I shook with rage and lowered my head. I squeezed my eyes shut and breathed. Slowly. I felt a hand on the small of my back and I opened my eyes. Betty was there with a sad smile and a head nod.

“But Liam,” I whispered.

“Kyle,” she said. “Kyle knew you would need me here. He and Liam are playing.”

I looked at Walter. The bandages no longer held back the infection, and the sickness leached through his pressed white shirt. Desperation flashed from his brave gaze. He looked at my wife and said, “Say goodbye to Liam for me. I’ve left a gift for him in my study. It’s marked with his name.”

“Okay, Walter,” Betty sobbed, “I will.”

“Farewell, Betty,” he winked.

Betty buried her face into my chest. Her tears soaked through my shirt.

I leveled my rifle.

“It’s okay,” Betty said. “It’s okay.”

Walter began to sing:

You who dwell in the shelter of the Lord
Who abide in His shadow for life
Say to the Lord, "My refuge, my rock in whom I trust!"

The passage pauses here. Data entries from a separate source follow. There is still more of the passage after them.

-- ==== Sys2Proof/Laws/State.lean ====
section
/-!
SUPPORT. What each named update of `State` does to each field: one lemma per field per update, true by unfolding, so that
no proof unfolds a record update.
-/
namespace Sys2Proof.Machine

/-! ### `withPlan` -/

section
variable (s : State) (v : Plan)
@[simp] theorem State.withPlan_regs : (s.withPlan v).regs = s.regs := rfl
@[simp] theorem State.withPlan_cycle : (s.withPlan v).cycle = s.cycle := rfl
@[simp] theorem State.withPlan_hwSet : (s.withPlan v).hwSet = s.hwSet := rfl
@[simp] theorem State.withPlan_marks : (s.withPlan v).marks = s.marks := rfl
@[simp] theorem State.withPlan_pending : (s.withPlan v).pending = s.pending := rfl
@[simp] theorem State.withPlan_outs : (s.withPlan v).outs = s.outs := rfl
@[simp] theorem State.withPlan_plan : (s.withPlan v).plan = v := rfl
@[simp] theorem State.withPlan_obs : (s.withPlan v).obs = s.obs := rfl
@[simp] theorem State.withPlan_yards : (s.withPlan v).yards = s.yards := rfl
@[simp] theorem State.withPlan_pat : (s.withPlan v).pat = s.pat := rfl
@[simp] theorem State.withPlan_pred : (s.withPlan v).pred = s.pred := rfl
@[simp] theorem State.withPlan_pdc : (s.withPlan v).pdc = s.pdc := rfl
@[simp] theorem State.withPlan_chan : (s.withPlan v).chan = s.chan := rfl
@[simp] theorem State.withPlan_tlm : (s.withPlan v).tlm = s.tlm := rfl
@[simp] theorem State.withPlan_bud : (s.withPlan v).bud = s.bud := rfl
@[simp] theorem State.withPlan_tcp : (s.withPlan v).tcp = s.tcp := rfl
@[simp] theorem State.withPlan_ss : (s.withPlan v).ss = s.ss := rfl
@[simp] theorem State.withPlan_otp : (s.withPlan v).otp = s.otp := rfl
@[simp] theorem State.withPlan_pln : (s.withPlan v).pln = s.pln := rfl
@[simp] theorem State.withPlan_boot : (s.withPlan v).boot = s.boot := rfl
@[simp] theorem State.withPlan_hs : (s.withPlan v).hs = s.hs := rfl
@[simp] theorem State.withPlan_tt : (s.withPlan v).tt = s.tt := rfl
@[simp] theorem State.withPlan_ttOp : (s.withPlan v).ttOp = s.ttOp := rfl
@[simp] theorem State.withPlan_glk : (s.withPlan v).glk = s.glk := rfl
@[simp] theorem State.withPlan_fab : (s.withPlan v).fab = s.fab := rfl
@[simp] theorem State.withPlan_port : (s.withPlan v).port = s.port := rfl
@[simp] theorem State.withPlan_mirror : (s.withPlan v).mirror = s.mirror := rfl
@[simp] theorem State.withPlan_hubWaits : (s.withPlan v).hubWaits = s.hubWaits := rfl
@[simp] theorem State.withPlan_holders : (s.withPlan v).holders = s.holders := rfl
@[simp] theorem State.withPlan_handoff : (s.withPlan v).handoff = s.handoff := rfl
@[simp] theorem State.withPlan_flt : (s.withPlan v).flt = s.flt := rfl
@[simp] theorem State.withPlan_tml : (s.withPlan v).tml = s.tml := rfl
@[simp] theorem State.withPlan_tack : (s.withPlan v).tack = s.tack := rfl
@[simp] theorem State.withPlan_dp : (s.withPlan v).dp = s.dp := rfl
@[simp] theorem State.withPlan_mbx : (s.withPlan v).mbx = s.mbx := rfl
@[simp] theorem State.withPlan_pass : (s.withPlan v).pass = s.pass := rfl
@[simp] theorem State.withPlan_proxyHeld : (s.withPlan v).proxyHeld = s.proxyHeld := rfl
@[simp] theorem State.withPlan_msg : (s.withPlan v).msg = s.msg := rfl
@[simp] theorem State.withPlan_expert : (s.withPlan v).expert = s.expert := rfl
@[simp] theorem State.withPlan_sbTimedOut : (s.withPlan v).sbTimedOut = s.sbTimedOut := rfl
@[simp] theorem State.withPlan_tmlOld : (s.withPlan v).tmlOld = s.tmlOld := rfl
@[simp] theorem State.withPlan_epMem : (s.withPlan v).epMem = s.epMem := rfl
end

The neighbors joined Walter in the chorus.

And He will raise you up on eagles' wings
Bear you on the breath of dawn
Make you to shine like the sun
And hold you in the palm of His hand

I squeezed the trigger. The singing stopped. Walter’s head disintegrated beneath his Navy cap. No one screamed. No one cried out. I broke from my wife’s embrace and turned around to face my neighbors. Betty threw her arms around my waist and squeezed. She pulled at me and pleaded, “No, Jack. Don’t. Just come home. Let’s go home.”

<< RWD

I was a child who begrudgingly went fishing with my father. I wondered if the fish were screaming, but we couldn’t hear them because they had no voice when they were pulled out of the water.

PAUSE | |

I have screamed; no one has heard me.